The Manchester Fiction Prize is an award for an unpublished short story run by the Manchester Writing School at Manchester Metropolitan University. It was established in 2009. With a prize of £10,000, it is one of the richest prizes for a single short story currently running in the UK, second only to the BBC National Short Story Award. Previous winners include Toby Litt, Martin MacInnes, D. W. Wilson, and Leone Ross.

==History==
The prize was launched by Carol Ann Duffy and the Manchester Writing School at Manchester Metropolitan University (MMU) in 2009. It was the second phase of the annual Manchester Writing Competition, which began in 2008 with the first Manchester Poetry Prize.

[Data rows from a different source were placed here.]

/-- Entries of the device blocks 2000–21FF (part 1). -/
def rowsDevice1 : List ObjRow := [
  ⟨0x2000, 1, 0x1, 0x0, 1, 1, .u8, .const, .base, 5, 0, 255, []⟩,
  ⟨0x2000, 1, 0x1, 0x1, 1, 1, .u64, .const, .base, 0, 0, 18446744073709551615, []⟩,
  ⟨0x2000, 1, 0x1, 0x2, 1, 1, .u8, .const, .base, 0, 0, 255, []⟩,
  ⟨0x2000, 1, 0x1, 0x3, 1, 1, .u8, .const, .base, 0, 0, 255, []⟩,
  ⟨0x2000, 1, 0x1, 0x4, 1, 1, .u16, .const, .base, 0, 0, 65535, []⟩,
  ⟨0x2000, 1, 0x1, 0x5, 1, 1, .str, .const, .base, 0, 1, 32, []⟩,
  ⟨0x2008, 1, 0x1, 0x0, 1, 1, .u8, .const, .base, 7, 0, 255, []⟩,
  ⟨0x2008, 1, 0x1, 0x1, 1, 1, .u8, .rw, .oem, 0, 0, 1, []⟩,
  ⟨0x2008, 1, 0x1, 0x2, 1, 1, .u8, .rw, .oem, 2, 1, 0, [0, 2, 3, 4]⟩,
  ⟨0x2008, 1, 0x1, 0x3, 1, 1, .u8, .rw, .oem, 2, 1, 0, [2, 4, 5]⟩,
  ⟨0x2008, 1, 0x1, 0x4, 1, 1, .u8, .rw, .oem, 0, 0, 1, []⟩,
  ⟨0x2008, 1, 0x1, 0x5, 1, 1, .u8, .ro, .base, 0, 0, 255, []⟩,
  ⟨0x2008, 1, 0x1, 0x6, 1, 1, .u8, .ro, .base, 0, 0, 255, []⟩,
  ⟨0x2008, 1, 0x1, 0x7, 1, 1, .u8, .rw, .oem, 255, 1, 127, [255]⟩,
  ⟨0x2010, 1, 0x1, 0x0, 1, 1, .u8, .const, .base, 5, 0, 255, []⟩,
  ⟨0x2010, 1, 0x1, 0x1, 1, 1, .u8, .rw, .oem, 0, 0, 2, []⟩,
  ⟨0x2010, 1, 0x1, 0x2, 1, 1, .u8, .ro, .base, 0, 0, 255, []⟩,
  ⟨0x2010, 1, 0x1, 0x3, 1, 1, .u16, .ro, .base, 0, 0, 65535, []⟩,
  ⟨0x2010, 1, 0x1, 0x4, 1, 1, .i16, .ro, .base, 0, (-32768), 32767, []⟩,
  ⟨0x2010, 1, 0x1, 0x5, 1, 1, .u32, .ro, .base, 0, 0, 4294967295, []⟩,
  ⟨0x2020, 1, 0x1, 0x0, 1, 1, .u8, .const, .base, 10, 0, 255, []⟩,
  ⟨0x2020, 1, 0x1, 0x1, 1, 1, .u32, .rw, .base, 0, 0, 4294967295, []⟩,
  ⟨0x2020, 1, 0x1, 0x2, 1, 1, .dom, .ro, .base, 0, 0, 16, []⟩,
  ⟨0x2020, 1, 0x1, 0x3, 1, 1, .dom, .wo, .base, 0, 16, 16, []⟩,
  ⟨0x2020, 1, 0x1, 0x4, 1, 1, .u8, .ro, .base, 0, 0, 255, []⟩,
  ⟨0x2020, 1, 0x1, 0x5, 1, 1, .u32, .rw, .base, 0, 0, 4294967295, []⟩,
  ⟨0x2020, 1, 0x1, 0x6, 1, 1, .u16, .ro, .base, 0, 0, 65535, []⟩,
  ⟨0x2020, 1, 0x1, 0x7, 1, 1, .u8, .ro, .base, 0, 0, 255, []⟩,
  ⟨0x2020, 1, 0x1, 0x8, 1, 1, .dom, .wo, .oem, 0, 32, 32, []⟩,
  ⟨0x2020, 1, 0x1, 0x9, 1, 1, .dom, .wo, .oem, 0, 32, 32, []⟩,
  ⟨0x2020, 1, 0x1, 0xA, 1, 1, .u8, .ro, .base, 0, 0, 255, []⟩,
  ⟨0x2028, 1, 0x1, 0x0, 1, 1, .u8, .const, .base, 67, 0, 255, []⟩,
  ⟨0x2028, 1, 0x1, 0x1, 1, 1, .u8, .ro, .base, 0, 0, 255, []⟩,
  ⟨0x2028, 1, 0x1, 0x2, 64, 1, .u32, .rw, .oem, 0, 0, 4294967295, []⟩,
  ⟨0x2028, 1, 0x1, 0x42, 1, 1, .u32, .rw, .oem, 0, 0, 4294967295, []⟩,
  ⟨0x2028, 1, 0x1, 0x43, 1, 1, .u32, .ro, .base, 0, 0, 4294967295, []⟩,
  ⟨0x2030, 1, 0x1, 0x0, 1, 1, .u8, .const, .base, 5, 0, 255, []⟩,
  ⟨0x2030, 1, 0x1, 0x1, 1, 1, .u8, .ro, .base, 0, 0, 255, []⟩,
  ⟨0x2030, 1, 0x1, 0x2, 1, 1, .u32, .rw, .technician, 0, 0, 4294967295, []⟩,
  ⟨0x2030, 1, 0x1, 0x3, 1, 1, .u32, .ro, .base, 0, 0, 4294967295, []⟩]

The Prize is open internationally to published or unpublished writers aged 16 or over. Submitted stories must be unpublished, either in print or online. In 2009, the maximum story length was 5,000 words. This was reduced to 3,000 for the 2011 competition.

The Prize awards a cash prize of £10,000 to a single short story. In 2012, this was split into a first prize of £7,500 and a second prize of £2,500. The 2009 Prize also offered a bursary for study at MMU to an entrant aged 18–25, as part of the Jeffrey Wainwright Manchester Young Writer of the Year Award. This bursary was discontinued after the first year.

Initially running every two years, the competition ran annually between 2013 and 2021. The most recent competition was held in 2023.

==Award==
The 2009 competition was judged by Sarah Hall, M. John Harrison, and Nicholas Royle. The prize-winners were announced at a ceremony held at Manchester Town Hall on 23 October 2009. The ceremony opened the 2009 Manchester Literature Festival 'Short Weekend' and was hosted by James Draper from the Manchester Writing School and Matthew Frost from the Manchester Literature Festival. Toby Litt took the £10,000 first prize. The runners up were Peter Deadman, Vicki Jarrett, Jennifer Mills, and Alison Moore. Michael E. Halmshaw was named the Manchester Young Writer of the Year.

The 2011 Prize was judged by Heather Beck, John Burnside, and Alison MacLeod, with Nicholas Royle as head judge. The judges were so impressed with the overall quality that they increased the shortlist from six to eight, and commended an additional 31 stories. The shortlist included four writers from the UK, three from the USA, and one from Canada. The panel decided to split the prize, the only time this has happened in the history of the competition. They awarded a first prize of £7,500 to Krishan Coupland and a second prize of £2,500 to Richard Hirst. The runners up were Nicole Cullen, Garret Freymann-Weyr, Silvia Moreno-Garcia, Alex Preston, Bethany Rogers, and Judith Turner-Yamamoto.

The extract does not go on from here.